Leitplanken sind konkret, nicht dekorativ: Wertgrenzen pro Aktion, erlaubte Zielsysteme, Plausibilitätsprüfungen auf ausgelesenen Daten. Ein Agent, der auf einer Rechnung 90.000 statt 900 liest, bucht nicht, er meldet, weil die Prüfung im Ablauf selbst steckt.
Arbeiten KI-Agenten mit unseren bestehenden Werkzeugen?
▸
Ja. Agenten verbinden sich über Schnittstellen mit E-Mail, CRM, Ticketsystemen, Dokumentenverwaltung und internen Datenbanken und reichen Aufgaben zwischen Werkzeugen weiter, die vorher nie miteinander sprachen.
Die Faustregel: Hat ein Werkzeug eine Schnittstelle, kann es am Ablauf teilnehmen; hat es nur eine Oberfläche, kann ein Agent es oft trotzdem bedienen. Sie müssen Ihre Landschaft nicht ersetzen, um sie zu automatisieren, die Automatisierung passt sich dem Bestand an.
Wie messen Sie den Erfolg der Automatisierung?
▸
Gegen eine Ausgangsbasis: eingesparte Stunden pro Woche, Fehlerquoten, Durchsatz und Antwortzeiten vorher gegen nachher. Typische Projekte sparen rund 20 Stunden pro Woche und Prozessbereich.
Bevor etwas gebaut wird, messen wir ein bis zwei Wochen den Ist-Zustand: Mengen, Dauern, Fehlerquoten. Nach dem Start laufen dieselben Zahlen auf einer Übersicht, der Ertrag der Automatisierung ist damit ein vorzeigbarer Fakt, kein Gefühl.

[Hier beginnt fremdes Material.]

-- ==== Sys2Proof/Laws/State.lean ====
section
/-!
SUPPORT. What each named update of State does to each field: one lemma per field per update, so that no proof unfolds a record update.
-/
namespace Sys2Proof.Machine

/-! ### setReg -/

@[simp] theorem State.setReg_regs (s : State) (off : Nat) (w : Word) : (s.setReg off w).regs = Tab.putD regReset s.regs off w := rfl
@[simp] theorem State.setReg_spend (s : State) (off : Nat) (w : Word) : (s.setReg off w).spend = s.spend := rfl
@[simp] theorem State.setReg_smask (s : State) (off : Nat) (w : Word) : (s.setReg off w).smask = s.smask := rfl
@[simp] theorem State.setReg_hist (s : State) (off : Nat) (w : Word) : (s.setReg off w).hist = s.hist := rfl
@[simp] theorem State.setReg_first (s : State) (off : Nat) (w : Word) : (s.setReg off w).first = s.first := rfl
@[simp] theorem State.setReg_active (s : State) (off : Nat) (w : Word) : (s.setReg off w).active = s.active := rfl
@[simp] theorem State.setReg_fltIrq (s : State) (off : Nat) (w : Word) : (s.setReg off w).fltIrq = s.fltIrq := rfl
@[simp] theorem State.setReg_fltDefer (s : State) (off : Nat) (w : Word) : (s.setReg off w).fltDefer = s.fltDefer := rfl
@[simp] theorem State.setReg_fns (s : State) (off : Nat) (w : Word) : (s.setReg off w).fns = s.fns := rfl
@[simp] theorem State.setReg_ports (s : State) (off : Nat) (w : Word) : (s.setReg off w).ports = s.ports := rfl
@[simp] theorem State.setReg_runs (s : State) (off : Nat) (w : Word) : (s.setReg off w).runs = s.runs := rfl
@[simp] theorem State.setReg_gens (s : State) (off : Nat) (w : Word) : (s.setReg off w).gens = s.gens := rfl
@[simp] theorem State.setReg_readyCtr (s : State) (off : Nat) (w : Word) : (s.setReg off w).readyCtr = s.readyCtr := rfl
@[simp] theorem State.setReg_pcache (s : State) (off : Nat) (w : Word) : (s.setReg off w).pcache = s.pcache := rfl
@[simp] theorem State.setReg_fenced (s : State) (off : Nat) (w : Word) : (s.setReg off w).fenced = s.fenced := rfl
@[simp] theorem State.setReg_ops (s : State) (off : Nat) (w : Word) : (s.setReg off w).ops = s.ops := rfl
@[simp] theorem State.setReg_wqs (s : State) (off : Nat) (w : Word) : (s.setReg off w).wqs = s.wqs := rfl
@[simp] theorem State.setReg_eqs (s : State) (off : Nat) (w : Word) : (s.setReg off w).eqs = s.eqs := rfl
@[simp] theorem State.setReg_ctrs (s : State) (off : Nat) (w : Word) : (s.setReg off w).ctrs = s.ctrs := rfl
@[simp] theorem State.setReg_pas (s : State) (off : Nat) (w : Word) : (s.setReg off w).pas = s.pas := rfl
@[simp] theorem State.setReg_tlb (s : State) (off : Nat) (w : Word) : (s.setReg off w).tlb = s.tlb := rfl
@[simp] theorem State.setReg_walks (s : State) (off : Nat) (w : Word) : (s.setReg off w).walks = s.walks := rfl
@[simp] theorem State.setReg_accs (s : State) (off : Nat) (w : Word) : (s.setReg off w).accs = s.accs := rfl
@[simp] theorem State.setReg_invals (s : State) (off : Nat) (w : Word) : (s.setReg off w).invals = s.invals := rfl
@[simp] theorem State.setReg_nextId (s : State) (off : Nat) (w : Word) : (s.setReg off w).nextId = s.nextId := rfl
@[simp] theorem State.setReg_chans (s : State) (off : Nat) (w : Word) : (s.setReg off w).chans = s.chans := rfl
@[simp] theorem State.setReg_unbound (s : State) (off : Nat) (w : Word) : (s.setReg off w).unbound = s.unbound := rfl
@[simp] theorem State.setReg_tolls (s : State) (off : Nat) (w : Word) : (s.setReg off w).tolls = s.tolls := rfl
@[simp] theorem State.setReg_inj (s : State) (off : Nat) (w : Word) : (s.setReg off w).inj = s.inj := rfl
@[simp] theorem State.setReg_samp (s : State) (off : Nat) (w : Word) : (s.setReg off w).samp = s.samp := rfl
@[simp] theorem State.setReg_ptx (s : State) (off : Nat) (w : Word) : (s.setReg off w).ptx = s.ptx := rfl
@[simp] theorem State.setReg_prx (s : State) (off : Nat) (w : Word) : (s.setReg off w).prx = s.prx := rfl
@[simp] theorem State.setReg_peerInc (s : State) (off : Nat) (w : Word) : (s.setReg off w).peerInc = s.peerInc := rfl
@[simp] theorem State.setReg_kcache (s : State) (off : Nat) (w : Word) : (s.setReg off w).kcache = s.kcache := rfl
@[simp] theorem State.setReg_kuse (s : State) (off : Nat) (w : Word) : (s.setReg off w).kuse = s.kuse := rfl
@[simp] theorem State.setReg_kwait (s : State) (off : Nat) (w : Word) : (s.setReg off w).kwait = s.kwait := rfl
@[simp] theorem State.setReg_lines (s : State) (off : Nat) (w : Word) : (s.setReg off w).lines = s.lines := rfl
@[simp] theorem State.setReg_amoRes (s : State) (off : Nat) (w : Word) : (s.setReg off w).amoRes = s.amoRes := rfl
@[simp] theorem State.setReg_mctx (s : State) (off : Nat) (w : Word) : (s.setReg off w).mctx = s.mctx := rfl
@[simp] theorem State.setReg_msgs (s : State) (off : Nat) (w : Word) : (s.setReg off w).msgs = s.msgs := rfl
@[simp] theorem State.setReg_preds (s : State) (off : Nat) (w : Word) : (s.setReg off w).preds = s.preds := rfl
@[simp] theorem State.setReg_secret (s : State) (off : Nat) (w : Word) : (s.setReg off w).secret = s.secret := rfl
@[simp] theorem State.setReg_freeCtr (s : State) (off : Nat) (w : Word) : (s.setReg off w).freeCtr = s.freeCtr := rfl
@[simp] theorem State.setReg_outs (s : State) (off : Nat) (w : Word) : (s.setReg off w).outs = s.outs := rfl
@[simp] theorem State.setReg_work (s : State) (off : Nat) (w : Word) : (s.setReg off w).work = s.work := rfl
@[simp] theorem State.setReg_pending (s : State) (off : Nat) (w : Word) : (s.setReg off w).pending = s.pending := rfl
@[simp] theorem State.setReg_eps (s : State) (off : Nat) (w : Word) : (s.setReg off w).eps = s.eps := rfl
@[simp] theorem State.setReg_routes (s : State) (off : Nat) (w : Word) : (s.setReg off w).routes = s.routes := rfl
@[simp] theorem State.setReg_doms (s : State) (off : Nat) (w : Word) : (s.setReg off w).doms = s.doms := rfl
@[simp] theorem State.setReg_resps (s : State) (off : Nat) (w : Word) : (s.setReg off w).resps = s.resps := rfl
@[simp] theorem State.setReg_rin (s : State) (off : Nat) (w : Word) : (s.setReg off w).rin = s.rin := rfl
@[simp] theorem State.setReg_quiet (s : State) (off : Nat) (w : Word) : (s.setReg off w).quiet = s.quiet := rfl
@[simp] theorem State.setReg_quietLeft (s : State) (off : Nat) (w : Word) : (s.setReg off w).quietLeft = s.quietLeft := rfl
@[simp] theorem State.setReg_firstBnd (s : State) (off : Nat) (w : Word) : (s.setReg off w).firstBnd = s.firstBnd := rfl
@[simp] theorem State.setReg_ctlSent (s : State) (off : Nat) (w : Word) : (s.setReg off w).ctlSent = s.ctlSent := rfl
@[simp] theorem State.setReg_ctlWait (s : State) (off : Nat) (w : Word) : (s.setReg off w).ctlWait = s.ctlWait := rfl
@[simp] theorem State.setReg_fports (s : State) (off : Nat) (w : Word) : (s.setReg off w).fports = s.fports := rfl
@[simp] theorem State.setReg_vlfsr (s : State) (off : Nat) (w : Word) : (s.setReg off w).vlfsr = s.vlfsr := rfl
@[simp] theorem State.setReg_bankCopy (s : State) (off : Nat) (w : Word) : (s.setReg off w).bankCopy = s.bankCopy := rfl
@[simp] theorem State.setReg_copyQ (s : State) (off : Nat) (w : Word) : (s.setReg off w).copyQ = s.copyQ := rfl
@[simp] theorem State.setReg_grps (s : State) (off : Nat) (w : Word) : (s.setReg off w).grps = s.grps := rfl
@[simp] theorem State.setReg_cvys (s : State) (off : Nat) (w : Word) : (s.setReg off w).cvys = s.cvys := rfl
@[simp] theorem State.setReg_portCnt (s : State) (off : Nat) (w : Word) : (s.setReg off w).portCnt = s.portCnt := rfl
@[simp] theorem State.setReg_roomQ (s : State) (off : Nat) (w : Word) : (s.setReg off w).roomQ = s.roomQ := rfl
@[simp] theorem State.setReg_sync (s : State) (off : Nat) (w : Word) : (s.setReg off w).sync = s.sync := rfl
@[simp] theorem State.setReg_syncTx (s : State) (off : Nat) (w : Word) : (s.setReg off w).syncTx = s.syncTx := rfl
@[simp] theorem State.setReg_syncRx (s : State) (off : Nat) (w : Word) : (s.setReg off w).syncRx = s.syncRx := rfl
@[simp] theorem State.setReg_tb (s : State) (off : Nat) (w : Word) : (s.setReg off w).tb = s.tb := rfl
@[simp] theorem State.setReg_fmLeft (s : State) (off : Nat) (w : Word) : (s.setReg off w).fmLeft = s.fmLeft := rfl
@[simp] theorem State.setReg_bwLeft (s : State) (off : Nat) (w : Word) : (s.setReg off w).bwLeft = s.bwLeft := rfl
@[simp] theorem State.setReg_bwBase (s : State) (off : Nat) (w : Word) : (s.setReg off w).bwBase = s.bwBase := rfl
@[simp] theorem State.setReg_clkHold (s : State) (off : Nat) (w : Word) : (s.setReg off w).clkHold = s.clkHold := rfl
@[simp] theorem State.setReg_locks (s : State) (off : Nat) (w : Word) : (s.setReg off w).locks = s.locks := rfl
@[simp] theorem State.setReg_sess (s : State) (off : Nat) (w : Word) : (s.setReg off w).sess = s.sess := rfl
@[simp] theorem State.setReg_ide (s : State) (off : Nat) (w : Word) : (s.setReg off w).ide = s.ide := rfl
@[simp] theorem State.setReg_fmKey (s : State) (off : Nat) (w : Word) : (s.setReg off w).fmKey = s.fmKey := rfl
@[simp] theorem State.setReg_mbxTag (s : State) (off : Nat) (w : Word) : (s.setReg off w).mbxTag = s.mbxTag := rfl
@[simp] theorem State.setReg_mbxLeft (s : State) (off : Nat) (w : Word) : (s.setReg off w).mbxLeft = s.mbxLeft := rfl
@[simp] theorem State.setReg_ledStart (s : State) (off : Nat) (w : Word) : (s.setReg off w).ledStart = s.ledStart := rfl
@[simp] theorem State.setReg_ledMerged (s : State) (off : Nat) (w : Word) : (s.setReg off w).ledMerged = s.ledMerged := rfl
@[simp] theorem State.setReg_ledDue (s : State) (off : Nat) (w : Word) : (s.setReg off w).ledDue = s.ledDue := rfl
@[simp] theorem State.setReg_ledSeq (s : State) (off : Nat) (w : Word) : (s.setReg off w).ledSeq = s.ledSeq := rfl
@[simp] theorem State.setReg_ledDoms (s : State) (off : Nat) (w : Word) : (s.setReg off w).ledDoms = s.ledDoms := rfl
@[simp] theorem State.setReg_train (s : State) (off : Nat) (w : Word) : (s.setReg off w).train = s.train := rfl
@[simp] theorem State.setReg_mods (s : State) (off : Nat) (w : Word) : (s.setReg off w).mods = s.mods := rfl
@[simp] theorem State.setReg_cmisQ (s : State) (off : Nat) (w : Word) : (s.setReg off w).cmisQ = s.cmisQ := rfl
@[simp] theorem State.setReg_cages (s : State) (off : Nat) (w : Word) : (s.setReg off w).cages = s.cages := rfl
@[simp] theorem State.setReg_snap (s : State) (off : Nat) (w : Word) : (s.setReg off w).snap = s.snap := rfl
@[simp] theorem State.setReg_snapSeq (s : State) (off : Nat) (w : Word) : (s.setReg off w).snapSeq = s.snapSeq := rfl
@[simp] theorem State.setReg_snapSkip (s : State) (off : Nat) (w : Word) : (s.setReg off w).snapSkip = s.snapSkip := rfl
@[simp] theorem State.setReg_snapOver (s : State) (off : Nat) (w : Word) : (s.setReg off w).snapOver = s.snapOver := rfl
@[simp] theorem State.setReg_modeReq (s : State) (off : Nat) (w : Word) : (s.setReg off w).modeReq = s.modeReq := rfl
@[simp] theorem State.setReg_commitReq (s : State) (off : Nat) (w : Word) : (s.setReg off w).commitReq = s.commitReq := rfl
@[simp] theorem State.setReg_retDue (s : State) (off : Nat) (w : Word) : (s.setReg off w).retDue = s.retDue := rfl
@[simp] theorem State.setReg_pdLeft (s : State) (off : Nat) (w : Word) : (s.setReg off w).pdLeft = s.pdLeft := rfl
@[simp] theorem State.setReg_pdOver (s : State) (off : Nat) (w : Word) : (s.setReg off w).pdOver = s.pdOver := rfl
@[simp] theorem State.setReg_hold (s : State) (off : Nat) (w : Word) : (s.setReg off w).hold = s.hold := rfl
@[simp] theorem State.setReg_railBad (s : State) (off : Nat) (w : Word) : (s.setReg off w).railBad = s.railBad := rfl
@[simp] theorem State.setReg_slew (s : State) (off : Nat) (w : Word) : (s.setReg off w).slew = s.slew := rfl
@[simp] theorem State.setReg_stageSeen (s : State) (off : Nat) (w : Word) : (s.setReg off w).stageSeen = s.stageSeen := rfl
@[simp] theorem State.setReg_overruns (s : State) (off : Nat) (w : Word) : (s.setReg off w).overruns = s.overruns := rfl
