theorem State.dexLock_due (h : s.due ctx i) (hs : s.freeSlot ctx = some n) (ho : i.opcode = 0x60) :
    s.dexLock ctx = s.accept ctx i (lockReq (s.runs.look ctx) i) fun s k => s.lockOp k (i.imm % 64) (i.opf % 2 == 1) := by
  rw [State.dexLock, State.dex_due h (by simp [ho]), State.withSlot_free hs]
  rfl

theorem State.completedOp_locks (s : State) (ctx n : Nat) (o : Op) (st bytes : Nat) (v : Option Word) : (s.completedOp ctx n o st bytes v).locks = s.locks := by
  rw [State.completedOp, State.ledger_form]
  rfl

/-- The run of an operation that has completed goes on behind it, its registers those the completion wrote (R81). -/
theorem State.completedOp_run (s : State) (ctx n : Nat) (o : Op) (st bytes : Nat) (v : Option Word) :
    ((s.completedOp ctx n o st bytes v).runs.look ctx).st = .ready ∧ ((s.completedOp ctx n o st bytes v).runs.look ctx).pc = (s.runs.look ctx).nextPc ∧
    ∀ m, ((s.completedOp ctx n o st bytes v).runs.look ctx).rg m = ((s.runs.look ctx).completed o n st bytes v).rg m := by
  rw [(State.completedOp_facts s ctx n o st bytes v).2]
  exact ⟨rfl, rfl, fun _ => rfl⟩

theorem State.counted_completedOp {u v : State} (h : u.counted v) (ctx n : Nat) (o : Op) (st bytes : Nat) (w : Option Word) :
    (u.completedOp ctx n o st bytes w).counted (v.completedOp ctx n o st bytes w) := by
  obtain ⟨r, rfl, hr⟩ := h
  refine ⟨r, ?_, fun off ho => ?_⟩
  · rw [State.completedOp, State.completedOp, State.ledger_form, State.ledger_form (u.updRun ctx _)]
    exact congrArg (fun D => ({ u with regs := r, runs := _, doms := D, ops := u.ops.del (ctx * 64 + n), readyCtr := u.readyCtr + 1 } : State)) (State.ledger_doms (by rfl) _ _ _)
  · rw [hr off ho, State.completedOp, State.ledger_form]
    rfl

/-- The state while a LOCK that is granted stands in slot 0. -/
def State.lockIssued (s : State) (ctx : Nat) (i : Ins) : State :=
  (s.issued ctx 0 i (lockReq (s.runs.look ctx) i) stOk).lockGrant (i.imm % 64) (s.runOwner ctx) (some ctx)

theorem State.lockIssued_run (s : State) (ctx : Nat) (i : Ins) :
    (s.lockIssued ctx i).runs.look ctx = (s.runs.look ctx).issued i (lockReq (s.runs.look ctx) i) 0 stOk := by
  simp [State.lockIssued, State.lockGrant, State.issued]

/-- The run while it waits for its LOCK (R96). -/
theorem Run.issued_lock (r : Run) (hnb : i.nb = false) (ho : i.opcode = 0x60) (m : Nat) :
    r.issued i (lockReq r i) m stOk =
      { r with st := .blocked, block := .op m, nextPc := r.pc + i.size, steps := r.steps + 1, desc := none, opSeq := r.opSeq + 1 } := by
  simp [Run.issued, lockReq, mkOp, hnb, ho]

theorem State.counted_lockGrant {u v : State} (h : u.counted v) (n : Nat) (w : Owner) (run : Option Nat) : (u.lockGrant n w run).counted (v.lockGrant n w run) := by
  obtain ⟨r, rfl, hr⟩ := h
  exact ⟨r, rfl, hr⟩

Wie viel eines Prozesses lässt sich realistisch automatisieren?
▸
Oft rund 80 Prozent eines geeigneten Prozesses. Der Rest bleibt bewusst menschlich: Ausnahmen, Ermessensentscheidungen und Freigaben, genau dort, wo Menschen den größten Wert stiften.
Die Jagd auf die letzten 20 Prozent ist meist der Punkt, an dem Automatisierungsprojekte in Zerbrechlichkeit und Kosten kippen. Wir hören auf, wo die Zahlen aufhören Sinn zu ergeben, und gestalten die Übergabe zwischen Maschine und Mensch so glatt, dass die Naht im Alltag nicht spürbar ist.
Wie schnell ist ein erster Ablauf produktiv?
▸
Tage bis wenige Wochen nach der Prozessaufnahme, abhängig von den Anbindungen. Wir starten mit einem wirkungsstarken Ablauf, belegen den Nutzen und erweitern dann Schritt für Schritt.
Neue Abläufe laufen zuerst im Schattenmodus: Die Automatisierung arbeitet neben Ihrem Team her, Ergebnisse werden verglichen, nichts geht ungeprüft raus. Erst wenn die Übereinstimmungsquote hoch genug ist, übernimmt sie wirklich, das ist der Unterschied zwischen schnell und leichtsinnig.
Was passiert, wenn ein Ablauf ausfällt?
▸
Die Überwachung erkennt es sofort, betroffene Aufgaben fallen in eine manuelle Warteschlange zurück, Verantwortliche werden alarmiert und die Ursache wird vor der Wiederaufnahme behoben, nichts geht still verloren.
Jeder Durchlauf hinterlässt eine vollständige Spur: Eingabe, Entscheidungen, Aktionen, Ergebnis. Bei einem Fehler sehen Sie exakt, welcher Vorgang wo und warum stoppte, setzen nach der Korrektur genau dort wieder auf und können hinterher belegen, dass kein Fall übersprungen wurde.